HTTP Archive: URL list, Flash trends

April 5, 2011 10:45 pm | 5 Comments

Last week I announced the launch of the HTTP Archive. The feedback has been very positive. I’ve already heard from a handful of performance gurus who have downloaded the data and done additional analyses. This was a major goal of the project and I’m excited to see it happening.

I made a few changes to HTTP Archive that I wanted to share in this blog post.

First, there’s a potential for apples-to-oranges comparisons because the list of URLs “crawled” by HTTP Archive changes from run to run due to errors and changes in the “top N” sorting of sources like Alexa and Fortune 500. When comparing two runs it’s unclear if differences are caused from a change in the sample set or actual changes in Internet behavior.
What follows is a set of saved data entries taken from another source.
-- ==== Sys2Proof/Laws/State.lean ====
section
/-! SUPPORT. One lemma per field of State for each shared update, true by unfolding the update: what it does to the field. -/

namespace Sys2Proof.Machine

/-! ## State.start -/

@[simp] theorem State.start_cmd (s : State) (w : Word) (d : Nat) : (s.start w d).cmd = w := rfl

@[simp] theorem State.start_status (s : State) (w : Word) (d : Nat) :
    (s.start w d).status =
      { done := false, code := 0x00#8, op := w.extractLsb' 0 8, wbusy := s.status.wbusy } := rfl

@[simp] theorem State.start_irq (s : State) (w : Word) (d : Nat) : (s.start w d).irq = s.irq := rfl

@[simp] theorem State.start_errInfo (s : State) (w : Word) (d : Nat) : (s.start w d).errInfo = s.errInfo := rfl

@[simp] theorem State.start_demod (s : State) (w : Word) (d : Nat) : (s.start w d).demod = s.demod := rfl

@[simp] theorem State.start_demodOut (s : State) (w : Word) (d : Nat) : (s.start w d).demodOut = s.demodOut := rfl

@[simp] theorem State.start_symCount (s : State) (w : Word) (d : Nat) : (s.start w d).symCount = s.symCount := rfl

@[simp] theorem State.start_sync (s : State) (w : Word) (d : Nat) : (s.start w d).sync = s.sync := rfl

@[simp] theorem State.start_syncResult (s : State) (w : Word) (d : Nat) :
    (s.start w d).syncResult =
      s.syncResult := rfl

@[simp] theorem State.start_burst (s : State) (w : Word) (d : Nat) : (s.start w d).burst = s.burst := rfl

@[simp] theorem State.start_burstResult (s : State) (w : Word) (d : Nat) :
    (s.start w d).burstResult =
      s.burstResult := rfl

@[simp] theorem State.start_burstTs (s : State) (w : Word) (d : Nat) : (s.start w d).burstTs = s.burstTs := rfl

@[simp] theorem State.start_crc (s : State) (w : Word) (d : Nat) : (s.start w d).crc = s.crc := rfl

@[simp] theorem State.start_crcValue (s : State) (w : Word) (d : Nat) : (s.start w d).crcValue = s.crcValue := rfl

@[simp] theorem State.start_crcResult (s : State) (w : Word) (d : Nat) : (s.start w d).crcResult = s.crcResult := rfl

@[simp] theorem State.start_tea (s : State) (w : Word) (d : Nat) : (s.start w d).tea = s.tea := rfl

@[simp] theorem State.start_teaNblk (s : State) (w : Word) (d : Nat) : (s.start w d).teaNblk = s.teaNblk := rfl

@[simp] theorem State.start_lk (s : State) (w : Word) (d : Nat) : (s.start w d).lk = s.lk := rfl

@[simp] theorem State.start_eng (s : State) (w : Word) (d : Nat) : (s.start w d).eng = .running d := rfl

@[simp] theorem State.start_mem (s : State) (w : Word) (d : Nat) : (s.start w d).mem = s.mem := rfl

@[simp] theorem State.start_rstN (s : State) (w : Word) (d : Nat) : (s.start w d).rstN = s.rstN := rfl

@[simp] theorem State.start_inputs (s : State) (w : Word) (d : Nat) : (s.start w d).inputs = s.inputs := rfl

@[simp] theorem State.start_response (s : State) (w : Word) (d : Nat) : (s.start w d).response = s.response := rfl

@[simp] theorem State.start_draws (s : State) (w : Word) (d : Nat) : (s.start w d).draws = s.draws := rfl

/-! ## State.complete -/

@[simp] theorem State.complete_cmd (s : State) (c : Code) (v : Word) : (s.complete c v).cmd = s.cmd := rfl

@[simp] theorem State.complete_status (s : State) (c : Code) (v : Word) :
    (s.complete c v).status =
      { s.status with code := c.byte, done := true } := rfl

@[simp] theorem State.complete_irq (s : State) (c : Code) (v : Word) :
    (s.complete c v).irq =
      { s.irq with done := true, err := s.irq.err || c.isError } := rfl

@[simp] theorem State.complete_errInfo (s : State) (c : Code) (v : Word) :
    (s.complete c v).errInfo =
      if c.isError then v else 0#32 := rfl

@[simp] theorem State.complete_demod (s : State) (c : Code) (v : Word) : (s.complete c v).demod = s.demod := rfl

@[simp] theorem State.complete_demodOut (s : State) (c : Code) (v : Word) :
    (s.complete c v).demodOut =
      s.demodOut := rfl

@[simp] theorem State.complete_symCount (s : State) (c : Code) (v : Word) :
    (s.complete c v).symCount =
      s.symCount := rfl

@[simp] theorem State.complete_sync (s : State) (c : Code) (v : Word) : (s.complete c v).sync = s.sync := rfl

@[simp] theorem State.complete_syncResult (s : State) (c : Code) (v : Word) :
    (s.complete c v).syncResult =
      s.syncResult := rfl

@[simp] theorem State.complete_burst (s : State) (c : Code) (v : Word) : (s.complete c v).burst = s.burst := rfl

@[simp] theorem State.complete_burstResult (s : State) (c : Code) (v : Word) :
    (s.complete c v).burstResult =
      s.burstResult := rfl

@[simp] theorem State.complete_burstTs (s : State) (c : Code) (v : Word) : (s.complete c v).burstTs = s.burstTs := rfl

@[simp] theorem State.complete_crc (s : State) (c : Code) (v : Word) : (s.complete c v).crc = s.crc := rfl

@[simp] theorem State.complete_crcValue (s : State) (c : Code) (v : Word) :
    (s.complete c v).crcValue =
      s.crcValue := rfl

@[simp] theorem State.complete_crcResult (s : State) (c : Code) (v : Word) :
    (s.complete c v).crcResult =
      s.crcResult := rfl

@[simp] theorem State.complete_tea (s : State) (c : Code) (v : Word) : (s.complete c v).tea = s.tea := rfl

@[simp] theorem State.complete_teaNblk (s : State) (c : Code) (v : Word) : (s.complete c v).teaNblk = s.teaNblk := rfl

@[simp] theorem State.complete_lk (s : State) (c : Code) (v : Word) : (s.complete c v).lk = s.lk := rfl

@[simp] theorem State.complete_eng (s : State) (c : Code) (v : Word) : (s.complete c v).eng = .idle := rfl

@[simp] theorem State.complete_mem (s : State) (c : Code) (v : Word) : (s.complete c v).mem = s.mem := rfl

@[simp] theorem State.complete_rstN (s : State) (c : Code) (v : Word) : (s.complete c v).rstN = s.rstN := rfl

@[simp] theorem State.complete_inputs (s : State) (c : Code) (v : Word) : (s.complete c v).inputs = s.inputs := rfl

@[simp] theorem State.complete_response (s : State) (c : Code) (v : Word) :
    (s.complete c v).response =
      s.response := rfl

@[simp] theorem State.complete_draws (s : State) (c : Code) (v : Word) : (s.complete c v).draws = s.draws := rfl

/-! ## State.ackIrq -/

@[simp] theorem State.ackIrq_cmd (s : State) (v : Word) : (s.ackIrq v).cmd = s.cmd := rfl

@[simp] theorem State.ackIrq_status (s : State) (v : Word) : (s.ackIrq v).status = s.status := rfl

@[simp] theorem State.ackIrq_irq (s : State) (v : Word) :
    (s.ackIrq v).irq =
      { s.irq with done := s.irq.done && !v.getLsbD 0, err := s.irq.err && !v.getLsbD 1 } := rfl

@[simp] theorem State.ackIrq_errInfo (s : State) (v : Word) : (s.ackIrq v).errInfo = s.errInfo := rfl

@[simp] theorem State.ackIrq_demod (s : State) (v : Word) : (s.ackIrq v).demod = s.demod := rfl

@[simp] theorem State.ackIrq_demodOut (s : State) (v : Word) : (s.ackIrq v).demodOut = s.demodOut := rfl

@[simp] theorem State.ackIrq_symCount (s : State) (v : Word) : (s.ackIrq v).symCount = s.symCount := rfl

@[simp] theorem State.ackIrq_sync (s : State) (v : Word) : (s.ackIrq v).sync = s.sync := rfl

@[simp] theorem State.ackIrq_syncResult (s : State) (v : Word) : (s.ackIrq v).syncResult = s.syncResult := rfl

@[simp] theorem State.ackIrq_burst (s : State) (v : Word) : (s.ackIrq v).burst = s.burst := rfl

@[simp] theorem State.ackIrq_burstResult (s : State) (v : Word) : (s.ackIrq v).burstResult = s.burstResult := rfl

@[simp] theorem State.ackIrq_burstTs (s : State) (v : Word) : (s.ackIrq v).burstTs = s.burstTs := rfl

@[simp] theorem State.ackIrq_crc (s : State) (v : Word) : (s.ackIrq v).crc = s.crc := rfl

@[simp] theorem State.ackIrq_crcValue (s : State) (v : Word) : (s.ackIrq v).crcValue = s.crcValue := rfl

@[simp] theorem State.ackIrq_crcResult (s : State) (v : Word) : (s.ackIrq v).crcResult = s.crcResult := rfl

@[simp] theorem State.ackIrq_tea (s : State) (v : Word) : (s.ackIrq v).tea = s.tea := rfl

@[simp] theorem State.ackIrq_teaNblk (s : State) (v : Word) : (s.ackIrq v).teaNblk = s.teaNblk := rfl

@[simp] theorem State.ackIrq_lk (s : State) (v : Word) : (s.ackIrq v).lk = s.lk := rfl

@[simp] theorem State.ackIrq_eng (s : State) (v : Word) : (s.ackIrq v).eng = s.eng := rfl

@[simp] theorem State.ackIrq_mem (s : State) (v : Word) : (s.ackIrq v).mem = s.mem := rfl

@[simp] theorem State.ackIrq_rstN (s : State) (v : Word) : (s.ackIrq v).rstN = s.rstN := rfl

@[simp] theorem State.ackIrq_inputs (s : State) (v : Word) : (s.ackIrq v).inputs = s.inputs := rfl

@[simp] theorem State.ackIrq_response (s : State) (v : Word) : (s.ackIrq v).response = s.response := rfl

@[simp] theorem State.ackIrq_draws (s : State) (v : Word) : (s.ackIrq v).draws = s.draws := rfl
This was exemplified by this tweet from @orionlogic:

Website flash usage dropped %16 since 6 months http://t.co/XI7IWvc (via httparchive.org + @souders ) #noflash

The link contains two pie charts from HTTP Archive:

The issue is that the number of URLs grew from ~1000 in October 2010 to ~17,000 in April 2011. Those additional 16,000 websites have different behavior when it comes to using Flash. If we compare Nov 15 2010 to Mar 29 2011, both of which use ~17,000 URLs, the change is only 2%.

I made some changes to mitigate this issue.
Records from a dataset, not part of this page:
/-- No command has a reserved offset as an output, so that a read there is exact at any time. -/
theorem State.openMask_reserved (s : State) {off : Nat} (h : Reserved off) : s.openMask off = 0#32 := by
  unfold State.openMask
  split
  · rfl
  · rename_i i _
    have hout : off ∉ s.outputWords i := by
      intro hmem
      have hbuf := ownBuffer_isBuffer (State.outputWords_inside hmem (Nat.le_refl off) (by omega))
      simp [h.not_isBuffer] at hbuf
    simp [h.regAt?_eq_none, hout]

/-! ## Accesses while no command runs -/

theorem State.hostAccess_read_idle {s : State} {off : Nat} (he : s.eng = .idle) (hr : s.rstN = true)
    (ha : off % 4 = 0) (hoff : off < 0x8000) :
    s.hostAccess (.read 4 off) = s.answer (.data (s.readWord off)) := by
  rw [State.hostAccess_read (State.performs_iff.2 ⟨rfl, ha, hoff, hr⟩),
    State.hostRead_exact (State.openMask_idle he off)]

theorem State.hostAccess_write_idle {s : State} {off : Nat} (v : Word) (he : s.eng = .idle) (hr : s.rstN = true)
    (ha : off % 4 = 0) (hoff : off < 0x8000) :
    s.hostAccess (.write 4 off v) = (s.storeWord off v).answer .accepted := by
  rw [State.hostAccess_write (State.performs_iff.2 ⟨rfl, ha, hoff, hr⟩), State.hostWrite_performed v (.inl he)]

theorem State.hostAccess_write_reg {s : State} {r : Reg} (v : Word) (he : s.eng = .idle) (hr : s.rstN = true)
    (h : r ≠ .cmd ∧ r ≠ .ctrl) : s.hostAccess (.write 4 r.offset v) = (s.storeReg v r).answer .accepted := by
  have hlt := r.offset_lt
  rw [State.hostAccess_write_idle v he hr r.offset_aligned (by omega), State.storeWord_reg h.1 h.2]

theorem State.hostAccess_write_buffer {s : State} {off : Nat} (v : Word) (he : s.eng = .idle) (hr : s.rstN = true)
    (ha : off % 4 = 0) (h : HostWritable off) :
    s.hostAccess (.write 4 off v) = (s.storeBuffer off v).answer .accepted := by
  rw [State.hostAccess_write_idle v he hr ha h.lt, State.storeWord_buffer s v h]

theorem State.mem_hostAccess_write_buffer {s : State} {off : Nat} (v : Word) (he : s.eng = .idle) (hr : s.rstN = true)
    (ha : off % 4 = 0) (h : HostWritable off) : (s.hostAccess (.write 4 off v)).mem = s.mem.setWord off v := by
  rw [State.hostAccess_write_buffer v he hr ha h, State.answer_mem, State.storeBuffer_mem]

/-! ## The accessors of a written word (20_memory.md R78 to R82) -/

theorem Memory.sample_setWord (m : Memory) (k : Nat) (v : Word) :
    ((m.setWord (samplesBase + 4 * k) v).sample k).re = (v.extractLsb' 0 16).toInt ∧
      ((m.setWord (samplesBase + 4 * k) v).sample k).im = (v.extractLsb' 16 16).toInt := by
  simp only [Memory.sample, Memory.word_setWord_same, and_self]

theorem Memory.sym_setWord (m : Memory) (k : Nat) (v : Word) :
    ((m.setWord (symbufBase + 4 * (k / 16)) v).sym k).getLsbD 1 = v.getLsbD (31 - 2 * (k % 16)) ∧
      ((m.setWord (symbufBase + 4 * (k / 16)) v).sym k).getLsbD 0 = v.getLsbD (30 - 2 * (k % 16)) := by
  rw [Memory.sym, Memory.word_setWord_same, show 31 - 2 * (k % 16) = 30 - 2 * (k % 16) + 1 by omega]
  simp

theorem Memory.bit_setWord (m : Memory) (base j : Nat) (v : Word) :
    (m.setWord (base + 4 * (j / 32)) v).bit base j = v.getLsbD (31 - j % 32) := by
  rw [Memory.bit, bitWordAt, Memory.word_setWord_same]

theorem Memory.cin_setWord (m : Memory) (i : Nat) (v : Word) :
    (m.setWord (cinBase + 4 * (i / 4)) v).cin i = wordByte v (i % 4) := by
  rw [Memory.cin, Memory.byte_setWord, if_pos (by omega)]
  congr 1
  omega

end Sys2Proof.Machine

namespace Sys2Proof.Proofs

open Sys2Proof.Machine

/-- Settles O42: an Idle engine leaves no bit of a read open, and a read leaves every word as it was. -/
theorem idleReadsAnswerTheWordAndChangeNothing : Obligations.IdleReadsAnswerTheWordAndChangeNothing := by
  refine ⟨fun s off he hr ha hoff => ?_, fun s => ⟨s.readsFields, s.readWord_offset, fun _ => s.readWord_buffer⟩⟩
  have hread := State.hostAccess_read_idle he hr ha hoff
  refine ⟨hread, ?_⟩
  rw [hread, State.hostAccess_read_idle (s := s.answer _) he hr ha hoff, State.readWord_answer]
  rfl

/-- Settles O43: the register's own fields read back under its mask, and the registers share no field. -/
theorem registerWritesReadBackMasked : Obligations.RegisterWritesReadBackMasked := by
  intro s r m v he hr hm
  rw [State.hostAccess_write_reg v he hr (no_action_of_rwMask hm)]
  have hlt := r.offset_lt
  obtain ⟨-, -, -, -, -, -, -, -, -, -, heng, -, hrst, -⟩ := s.storeReg_keeps v r
  constructor
  · rw [State.hostAccess_read_idle (s := (s.storeReg v r).answer .accepted) (heng.trans he) (hrst.trans hr)
      r.offset_aligned (by omega), State.readWord_answer, State.readWord_offset, State.readReg_storeReg_same s v hm,
      State.answer_response]
  · intro q hq
    rw [State.readReg_answer, State.readReg_storeReg_ne s v hq]

/-- Settles O44: each kind of ignored write stores nothing, and a reserved offset is no command's output. -/
theorem ignoredWritesChangeNothing : Obligations.IgnoredWritesChangeNothing := by
  intro s off v hr ha hoff
  constructor
  · intro he h
    have hstore : s.storeWord off v = s := by
      rcases h with ⟨r, hro, rfl⟩ | h | h | h
      · obtain ⟨hc, ht⟩ := no_action_of_readOnly hro
        rw [State.storeWord_reg hc ht, State.storeReg_readOnly s v hro]
      · exact s.storeWord_readOnlyBuffer v (.inl h)
      · exact s.storeWord_readOnlyBuffer v (.inr h)
      · exact s.storeWord_reserved v h
    rw [State.hostAccess_write_idle v he hr ha hoff, hstore]
    rfl
  · intro (h : Reserved off)
    rw [State.hostAccess_read (State.performs_iff.2 ⟨rfl, ha, hoff, hr⟩), State.hostRead_exact (s.openMask_reserved h),
      s.readWord_reserved h]
    rfl

/-- Settles O45: the write is one `Memory.setWord`, whose bytes and word read back; no register reads the buffers. -/
theorem bufferWritesReadBack : Obligations.BufferWritesReadBack := by
  intro s off v he hr ha (h : HostWritable off)
  rw [State.hostAccess_write_buffer v he hr ha h]
  refine ⟨?_, fun b hb => ?_, fun a hout => ?_, fun r => ?_⟩
  · rw [State.hostAccess_read_idle (s := (s.storeBuffer off v).answer .accepted) he hr ha h.lt,
      State.readWord_answer, State.readWord_buffer _ h.isBuffer, State.storeBuffer_mem, Memory.word_setWord_same,
      State.answer_response]
  · rw [State.answer_mem, State.storeBuffer_mem, Memory.byte_setWord, if_pos (by omega),
      Nat.add_sub_cancel_left, wordByte]
  · rw [State.answer_mem, State.storeBuffer_mem, Memory.byte_setWord, if_neg (by omega)]
  · rw [State.readReg_answer, State.readReg_storeBuffer]

/-- Settles O46: in each buffer the accessor looks up the written word at its own place. -/
theorem accessorsFollowTheLayouts : Obligations.AccessorsFollowTheLayouts := by
  intro s v he hr
  have hmem {off : Nat} := State.mem_hostAccess_write_buffer (off := off) v he hr
  refine ⟨fun k hk => ?_, fun k hk => ?_, fun j hj => ?_, fun j hj => ?_, fun i hi => ?_, fun k => ?_⟩
  · rw [hmem (by omega) (.inr (.inr (.inr (regionOf_samples.2 (by omega)))))]
    exact s.mem.sample_setWord k v
  · rw [hmem (by omega) (.inr (.inr (.inl (regionOf_symbuf.2 (by omega)))))]
    exact s.mem.sym_setWord k v
  · rw [hmem (by omega) (.inr (.inr (.inl (regionOf_symbuf.2 (by omega)))))]
    exact s.mem.bit_setWord symbufBase j v
  · rw [hmem (by omega) (.inl (regionOf_bitbuf.2 (by omega)))]
    exact s.mem.bit_setWord bitbufBase j v
  · rw [hmem (by omega) (.inr (.inl (regionOf_cin.2 (by omega))))]
    exact s.mem.cin_setWord i v
  · exact ⟨(s.mem.sym_getLsbD k).1.symm, (s.mem.sym_getLsbD k).2.symm⟩

end Sys2Proof.Proofs
end

section
/-! PROOFS. The decoder and the encoder (30_encoding.md R100 to R103): O1, O2, O3. -/

namespace Sys2Proof

/-! ## The opcode map (R102) -/

theorem opcodeOf?_opcode (i : Instr) : opcodeOf? (opcode i).toNat = some i := by cases i <;> rfl

theorem opcodeOf?_eq_some_iff {n : Nat} {i : Instr} : opcodeOf? n = some i ↔ n = (opcode i).toNat := by
  constructor
  · intro h
    unfold opcodeOf? at h
    split at h <;> cases h <;> rfl
  · rintro rfl
    exact opcodeOf?_opcode i

theorem opcode_lt (i : Instr) : (opcode i).toNat < 0x09 := by cases i <;> decide

theorem opcodeOf?_eq_none_iff {n : Nat} : opcodeOf? n = none ↔ 0x09 ≤ n := by
  constructor
  · intro h
    by_contra hn
    interval_cases n <;> cases h
  · intro h
    cases hop : opcodeOf? n with
    | none => rfl
    | some i =>
      have hlt := opcode_lt i
      rw [opcodeOf?_eq_some_iff.1 hop] at h
      omega

/-! ## The two fields of a command word (R100) -/

theorem eq_encode_iff {w : Word} {i : Instr} :
    w = encode i ↔ w.extractLsb' 8 24 = 0#24 ∧ w.extractLsb' 0 8 = opcode i := by
  constructor
  · rintro rfl
    cases i <;> exact ⟨rfl, rfl⟩
  · rintro ⟨hrsvd, hop⟩
    calc w = w.extractLsb' 8 24 ++ w.extractLsb' 0 8 := (Machine.append_extractLsb' (a := 24) (b := 8) w).symm
      _ = encode i := by rw [hrsvd, hop, encode]

/-! ## What `decode` answers (R101, R103) -/

theorem decode_of_rsvd_set {w : Word} (h : w.extractLsb' 8 24 ≠ 0#24) : decode w = .error .reservedBitsSet := by
  rw [decode, if_neg h]

theorem decode_of_opcode {w : Word} {i : Instr} (hrsvd : w.extractLsb' 8 24 = 0#24)
    (hop : opcodeOf? (w.extractLsb' 0 8).toNat = some i) : decode w = .ok i := by
  rw [decode, if_pos hrsvd, hop]

theorem decode_of_no_opcode {w : Word} (hrsvd : w.extractLsb' 8 24 = 0#24)
    (hop : opcodeOf? (w.extractLsb' 0 8).toNat = none) : decode w = .error .unassignedOpcode := by
  rw [decode, if_pos hrsvd, hop]

theorem decode_eq_ok_iff {w : Word} {i : Instr} :
    decode w = .ok i ↔ w.extractLsb' 8 24 = 0#24 ∧ w.extractLsb' 0 8 = opcode i := by
  by_cases hrsvd : w.extractLsb' 8 24 = 0#24
  · rw [← BitVec.toNat_inj (y := opcode i), ← opcodeOf?_eq_some_iff]
    cases hop : opcodeOf? (w.extractLsb' 0 8).toNat with
    | some j => simp [decode_of_opcode hrsvd hop, hrsvd]
    | none => simp [decode_of_no_opcode hrsvd hop]
  · simp [decode_of_rsvd_set hrsvd, hrsvd]

theorem decode_eq_ok_iff_eq_encode {w : Word} {i : Instr} : decode w = .ok i ↔ w = encode i :=
  decode_eq_ok_iff.trans eq_encode_iff.symm

theorem decode_encode (i : Instr) : decode (encode i) = .ok i := decode_eq_ok_iff_eq_encode.2 rfl

/-- The illegal words of R103, whichever of the two errors the decoder names. -/
theorem exists_decode_eq_error_iff {w : Word} :
    (∃ e, decode w = .error e) ↔ (w.extractLsb' 8 24 ≠ 0#24 ∨ 0x09 ≤ (w.extractLsb' 0 8).toNat) := by
  by_cases hrsvd : w.extractLsb' 8 24 = 0#24
  · rw [← opcodeOf?_eq_none_iff]
    cases hop : opcodeOf? (w.extractLsb' 0 8).toNat with
    | some i => simp [decode_of_opcode hrsvd hop, hrsvd]
    | none => simp [decode_of_no_opcode hrsvd hop]
  · simp [decode_of_rsvd_set hrsvd, hrsvd]

end Sys2Proof

namespace Sys2Proof.Proofs

/-- Settles O2: both sides say that RSVD is 0 and OPCODE is the command's. -/
theorem decodeIsTheInverseOfEncode : Obligations.DecodeIsTheInverseOfEncode := fun _ _ => decode_eq_ok_iff_eq_encode

/-- Settles O3: the decoder tests RSVD first and then looks OPCODE up in a map that ends at 0x08. -/
theorem illegalWordsAreExactlyThoseOfTheRule : Obligations.IllegalWordsAreExactlyThoseOfTheRule :=
  fun _ => exists_decode_eq_error_iff

/-- Settles O1: each of the nine words is the encoding of its command. -/
theorem nineWordsDecodeToTheirCommands : Obligations.NineWordsDecodeToTheirCommands :=
  ⟨decode_encode .nop, decode_encode .demod, decode_encode .sync, decode_encode .burst, decode_encode .crcGen,
    decode_encode .crcCheck, decode_encode .teaKey, decode_encode .teaDec, decode_encode .teaBlk⟩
  • The first three runs that were done with only 1000 URLs are now hidden in the UI. The data is still available.
  • Similar confusion can happen when viewing trending charts. The fix there is to use the “intersection” set of URLs across all runs. I added a note next to the “choose URLs” pick list to point out the benefit of choosing “intersection”. I moved the plot of “URLs Analyzed” to the top so it’s more apparent when the number of URLs changes from run to run.

On another note, Nicole Sullivan suggested I add a trending chart for transfer size and number of requests for Flash, in addition to the existing charts for HTML, JavaScript, CSS, and Images. The hypothesis was this might explain the increase in image sizes that I presented in my previous post – perhaps Flash was on the decline being replaced by HD images. The chart shows a slight decline in the size and number of Flash files, but not enough to explain the 61 kB increase in image transfer size.

I made several other fixes that are less visible. Several people have submitted requests for new stats. I’ll keep knocking those off and blogging about them.

5 Responses to HTTP Archive: URL list, Flash trends

  1. Love what you’re doing and thanks for the update and explanation on the data.

    One minor typo. I think ~17,00 should be ~17,000.

  2. OK, so what is the value of this chart, if you admit that you compare apples to oranges?
    Way not be fare and add a chart that compare the same amount of URLs?
    What method do you use to detect flash presence?
    I understand the need for traffic, but to draw conclusions after comparing irrelevant data is unprofessional.

  3. @Josh: Thanks for pointing out the typo.

    @Sorin: You misunderstand. The charts are from the tweet. The links I provided point to a comparison with the same URLs, and the 2% difference is, again, from a comparison with the same URLs.

  4. It was my fault not to look at the # links between months. By removing October stats from the UI the issue is solved.

    It would be great if somehow i can see a stat for complete Flash layout vs. Flash elements in a site.

    @Souders I can delete the tweet if you want for further misunderstanding.

  5. @orionlogic: Hi! Thanks for adding your comments. Please leave the tweet as-is, it’s a great testimony to how the charts can be confusing. I’m wrestling with a good UI to mitigate these issues going forward. (Just as the # of URLs grew from 1K to 17K, they’ll likely grow from 17K to 100K or 1M. So the scenario will occur again.)